The city was alive with rain, neon, and electricity. Cars honked as they slid through puddles, and streetlights flickered like they were questioning their own existence. I stood under the skeletal awning of a closed café, watching the reflections of the chaos ripple through the streets. Water dripped from my jacket onto my boots, soaking through to my skin. My hair plastered to my forehead. My eyes—well, they didn't see much anymore. Not really.

I had lived long enough to know boredom like a second skin. Life had been a series of gray boxes: wake up, sit at a desk, type meaningless words, pretend to care, go home, sleep, repeat. I hated it all. And I had hated myself for playing along.

I lit a cigarette, drew in the bitter smoke, and exhaled. The smoke mingled with the mist of the rain, curling around me like a halo I didn't deserve.

"You're late," a voice muttered from the darkness.

I looked up. A figure—a man—stood across the street. Probably some street vendor cleaning up early. I didn't care. I dropped the cigarette, ground it under my boot, and shrugged.

"Late?" I said. My voice was low, controlled. "I don't answer to anyone tonight."

Rain beat against the pavement, pounding the city into some sort of rhythm I felt rather than heard. Neon signs reflected in the puddles like fractured mirrors, showing me dozens of faces, none of them mine. They weren't. I had never belonged to this world, never truly.
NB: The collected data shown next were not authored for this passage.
/-! ## ExecChannels -/

theorem execGroveTick_kept (g : Fin 8) (s : State) : KeptR s (execGroveTick g s) := by
  unfold execGroveTick
  refine KeptR.mk ?_
  refine State.whenUp_kept _ _ fun _ => ?_
  · exact (State.groveTick_kept _ _)
theorem execEdgeTimeFire_kept (n : Fin 64) (s : State) : KeptR s (execEdgeTimeFire n s) := by
  unfold execEdgeTimeFire
  refine KeptR.mk ?_
  refine State.whenUp_kept _ _ fun _ => ?_
  · exact (State.edgeTimeFire_kept _ _)
theorem execEdgeAngleFire_kept (n : Fin 64) (s : State) : KeptR s (execEdgeAngleFire n s) := by
  unfold execEdgeAngleFire
  refine KeptR.mk ?_
  refine State.whenUp_kept _ _ fun _ => ?_
  · exact (State.edgeAngleFire_kept _ _)
theorem execGrvCmdStart_kept (g : Fin 8) (s : State) : KeptR s (execGrvCmdStart g s) := by
  unfold execGrvCmdStart
  refine KeptR.mk ?_
  refine State.whenUp_kept _ _ fun _ => ?_
  · exact (State.groveStart_kept _ _)
theorem execGrvCmdStop_kept (g : Fin 8) (s : State) : KeptR s (execGrvCmdStop g s) := by
  unfold execGrvCmdStop
  refine KeptR.mk ?_
  refine State.whenUp_kept _ _ fun _ => ?_
  · exact (State.groveStop_kept _ _)
theorem execGrvPscWrite_kept (g : Fin 8) (w : Word) (s : State) : KeptR s (execGrvPscWrite g w s) := by
  unfold execGrvPscWrite
  refine KeptR.mk ?_
  refine State.whenUp_kept _ _ fun _ => ?_
  · exact (State.writePsc_kept _ _ _)
theorem execChCmdGo_kept (n : Fin 64) (s : State) : KeptR s (execChCmdGo n s) := by
  unfold execChCmdGo
  refine KeptR.mk ?_
  refine State.whenUp_kept _ _ fun _ => ?_
  · exact (State.chanGo_kept _ _)
theorem execChCmdStop_kept (n : Fin 64) (s : State) : KeptR s (execChCmdStop n s) := by
  unfold execChCmdStop
  refine KeptR.mk ?_
  refine State.whenUp_kept _ _ fun _ => ?_
  · exact (State.stopChan_kept _ _)
theorem execChCmdSwcap_kept (n : Fin 64) (s : State) : KeptR s (execChCmdSwcap n s) := by
  unfold execChCmdSwcap
  refine KeptR.mk ?_
  refine State.whenUp_kept _ _ fun _ => ?_
  · exact (State.swCapture_kept _ _)
theorem execChCmdOvrclr_kept (n : Fin 64) (s : State) : KeptR s (execChCmdOvrclr n s) := by
  unfold execChCmdOvrclr
  refine KeptR.mk ?_
  refine State.whenUp_kept _ _ fun _ => ?_
  · exact (State.ovrClr_kept _ _)
theorem execChCtlWrite_kept (n : Fin 64) (w : Word) (s : State) : KeptR s (execChCtlWrite n w s) := by
  unfold execChCtlWrite
  refine KeptR.mk ?_
  refine State.whenUp_kept _ _ fun _ => ?_
  · exact (State.writeCtl_kept _ _ _)
theorem execReloadLoWrite_kept (n : Fin 64) (w : Word) (s : State) : KeptR s (execReloadLoWrite n w s) := by
  unfold execReloadLoWrite
  refine KeptR.mk ?_
  refine State.whenUp_kept _ _ fun _ => ?_
  · exact (State.writeReloadLo_kept _ _ _)
theorem execReloadHiWrite_kept (n : Fin 64) (w : Word) (s : State) : KeptR s (execReloadHiWrite n w s) := by
  unfold execReloadHiWrite
  refine KeptR.mk ?_
  refine State.whenUp_kept _ _ fun _ => ?_
  · exact (State.writeReloadHi_kept _ _ _)
theorem execMatLoWrite_kept (n : Fin 64) (k : Fin 4) (w : Word) (s : State) : KeptR s (execMatLoWrite n k w s) := by
  unfold execMatLoWrite
  refine KeptR.mk ?_
  refine State.whenUp_kept _ _ fun _ => ?_
  · exact (State.writeMatLo_kept _ _ _ _)
theorem execMatHiWrite_kept (n : Fin 64) (k : Fin 4) (w : Word) (s : State) : KeptR s (execMatHiWrite n k w s) := by
  unfold execMatHiWrite
  refine KeptR.mk ?_
  refine State.whenUp_kept _ _ fun _ => ?_
  · exact (State.writeMatHi_kept _ _ _ _)
theorem execCntWrite_kept (n : Fin 64) (hi : Bool) (w : Word) (s : State) : KeptR s (execCntWrite n hi w s) := by
  unfold execCntWrite
  refine KeptR.mk ?_
  refine State.whenUp_kept _ _ fun _ => ?_
  · exact (State.writeCnt_kept _ _ _ _)
theorem execCntRead_kept (n : Fin 64) (hi : Bool) (s : State) : KeptR s (execCntRead n hi s) := by
  unfold execCntRead
  refine KeptR.mk ?_
  refine State.whenUp_kept _ _ fun _ => ?_
  · refine Kept.ite ?_ ?_
    · exact Kept.refl _
    · refine State.answered_kept _ ?_
      exact (State.readCnt_kept _ _ _)
theorem execCntReadCompat_kept (n : Fin 64) (hi : Bool) (s : State) : KeptR s (execCntReadCompat n hi s) := by
  unfold execCntReadCompat
  refine KeptR.mk ?_
  refine State.whenUp_kept _ _ fun _ => ?_
  · refine Kept.ite ?_ ?_
    · refine State.answered_kept _ ?_
      exact (State.readCnt_kept _ _ _)
    · exact Kept.refl _
theorem execCaptureEdge_kept (n : Fin 64) (level : Bool) (s : State) : KeptR s (execCaptureEdge n level s) := by
  unfold execCaptureEdge
  refine KeptR.mk ?_
  refine State.whenUp_kept _ _ fun _ => ?_
  · exact (State.captureEdge_kept _ _ _)
theorem execCapLoRead_kept (n : Fin 64) (s : State) : KeptR s (execCapLoRead n s) := by
  unfold execCapLoRead
  refine KeptR.mk ?_
  refine State.whenUp_kept _ _ fun _ => ?_
  · refine State.answered_kept _ ?_
    exact (State.readCapLo_kept _ _)
theorem execGlbTbRead_kept (hi : Bool) (s : State) : KeptR s (execGlbTbRead hi s) := by
  unfold execGlbTbRead
  refine KeptR.mk ?_
  refine State.answered_kept _ ?_
  exact (State.readTb_kept _ _)
theorem execTbSnap_kept (s : State) : KeptR s (execTbSnap s) := by
  unfold execTbSnap
  refine KeptR.mk ?_
  exact (State.tbSnap_kept _)
theorem execEqPush_kept (p : Path) (n : Fin 64) (w : Word) (s : State) : KeptR s (execEqPush p n w s) := by
  unfold execEqPush
  refine KeptR.mk ?_
  refine State.whenUp_kept _ _ fun _ => ?_
  · exact (State.eqPush_kept _ _ _ _)
theorem execEqShd_kept (p : Path) (n : Fin 64) (w : Word) (s : State) : KeptR s (execEqShd p n w s) := by
  unfold execEqShd
  refine KeptR.mk ?_
  refine State.whenUp_kept _ _ fun _ => ?_
  · exact (State.eqShd_kept _ _ _ _)
theorem execGrvUpdArm_kept (g : Fin 8) (s : State) : KeptR s (execGrvUpdArm g s) := by
  unfold execGrvUpdArm
  refine KeptR.mk ?_
  refine State.whenUp_kept _ _ fun _ => ?_
  · exact (State.armGrove_kept _ _)
theorem execChPairWrite_kept (n : Fin 64) (w : Word) (s : State) : KeptR s (execChPairWrite n w s) := by
  unfold execChPairWrite
  refine KeptR.mk ?_
  refine State.whenUp_kept _ _ fun _ => ?_
  · exact (State.writePair_kept _ _ _)
theorem execChOcfgWrite_kept (n : Fin 64) (w : Word) (s : State) : KeptR s (execChOcfgWrite n w s) := by
  unfold execChOcfgWrite
  refine KeptR.mk ?_
  refine State.whenUp_kept _ _ fun _ => ?_
  · exact (State.writeOcfg_kept _ _ _)
theorem execChOcmdClr_kept (n : Fin 64) (s : State) : KeptR s (execChOcmdClr n s) := by
  unfold execChOcmdClr
  refine KeptR.mk ?_
  refine State.whenUp_kept _ _ fun _ => ?_
  · exact (State.setSw_kept _ _)
theorem execChOcmdRel_kept (n : Fin 64) (s : State) : KeptR s (execChOcmdRel n s) := by
  unfold execChOcmdRel
  refine KeptR.mk ?_
  refine State.whenUp_kept _ _ fun _ => ?_
  · exact (State.releaseSw_kept _ _)
theorem execChOcmdRelSync_kept (n : Fin 64) (s : State) : KeptR s (execChOcmdRelSync n s) := by
  unfold execChOcmdRelSync
  refine KeptR.mk ?_
  refine State.whenUp_kept _ _ fun _ => ?_
  · exact (State.releaseSync_kept _ _)
theorem execChOcmdFlush_kept (n : Fin 64) (s : State) : KeptR s (execChOcmdFlush n s) := by
  unfold execChOcmdFlush
  refine KeptR.mk ?_
  refine State.whenUp_kept _ _ fun _ => ?_
  · exact (State.flushCmd_kept _ _)
theorem execGrvClrcmdClr_kept (g : Fin 8) (s : State) : KeptR s (execGrvClrcmdClr g s) := by
  unfold execGrvClrcmdClr
  refine KeptR.mk ?_
  refine State.whenUp_kept _ _ fun _ => ?_
  · exact (State.grvClrcmd_kept _ _ _)
theorem execGrvClrcmdRel_kept (g : Fin 8) (s : State) : KeptR s (execGrvClrcmdRel g s) := by
  unfold execGrvClrcmdRel
  refine KeptR.mk ?_
  refine State.whenUp_kept _ _ fun _ => ?_
  · exact (State.grvClrcmd_kept _ _ _)
theorem execGrvClrcmdRelTrip_kept (g : Fin 8) (s : State) : KeptR s (execGrvClrcmdRelTrip g s) := by
  unfold execGrvClrcmdRelTrip
  refine KeptR.mk ?_
  refine State.whenUp_kept _ _ fun _ => ?_
  · exact (State.grvClrcmd_kept _ _ _)
theorem execReadbackMismatch_kept (n : Fin 64) (s : State) : KeptR s (execReadbackMismatch n s) := by
  unfold execReadbackMismatch
  refine KeptR.mk ?_
  refine State.whenUp_kept _ _ fun _ => ?_
  · exact (State.readbackMismatch_kept _ _)
theorem execGrvRdmGo_kept (g : Fin 8) (s : State) : KeptR s (execGrvRdmGo g s) := by
  unfold execGrvRdmGo
  refine KeptR.mk ?_
  refine State.whenUp_kept _ _ fun _ => ?_
  · exact (State.rdmGo_kept _ _)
A black truck skidded in the distance, tires screaming against slick asphalt. Headlights tore through the fog. I barely noticed it at first. Then it loomed closer, faster than humanly reasonable. Reflex or instinct—call it whatever you want—I knew I should move. But I didn't. I wanted to feel the ending.

The truck struck me.

Metal screamed. Asphalt spat fire. Pain exploded in every direction at once. Bones broke, air left my lungs in jagged pieces, and the world fragmented into jagged, fluorescent shards. I felt myself lift, rotate, then slam into the wet pavement. Heat, cold, fire, water, glass, metal—it was all one sensation, overwhelming, beautiful in its brutality.

Faces hovered above me, blurred, distorted. Screams, honks, the hiss of tires. But I was gone. I was leaving. I was… free.

Goodbye, gray life. Goodbye, meaningless routine.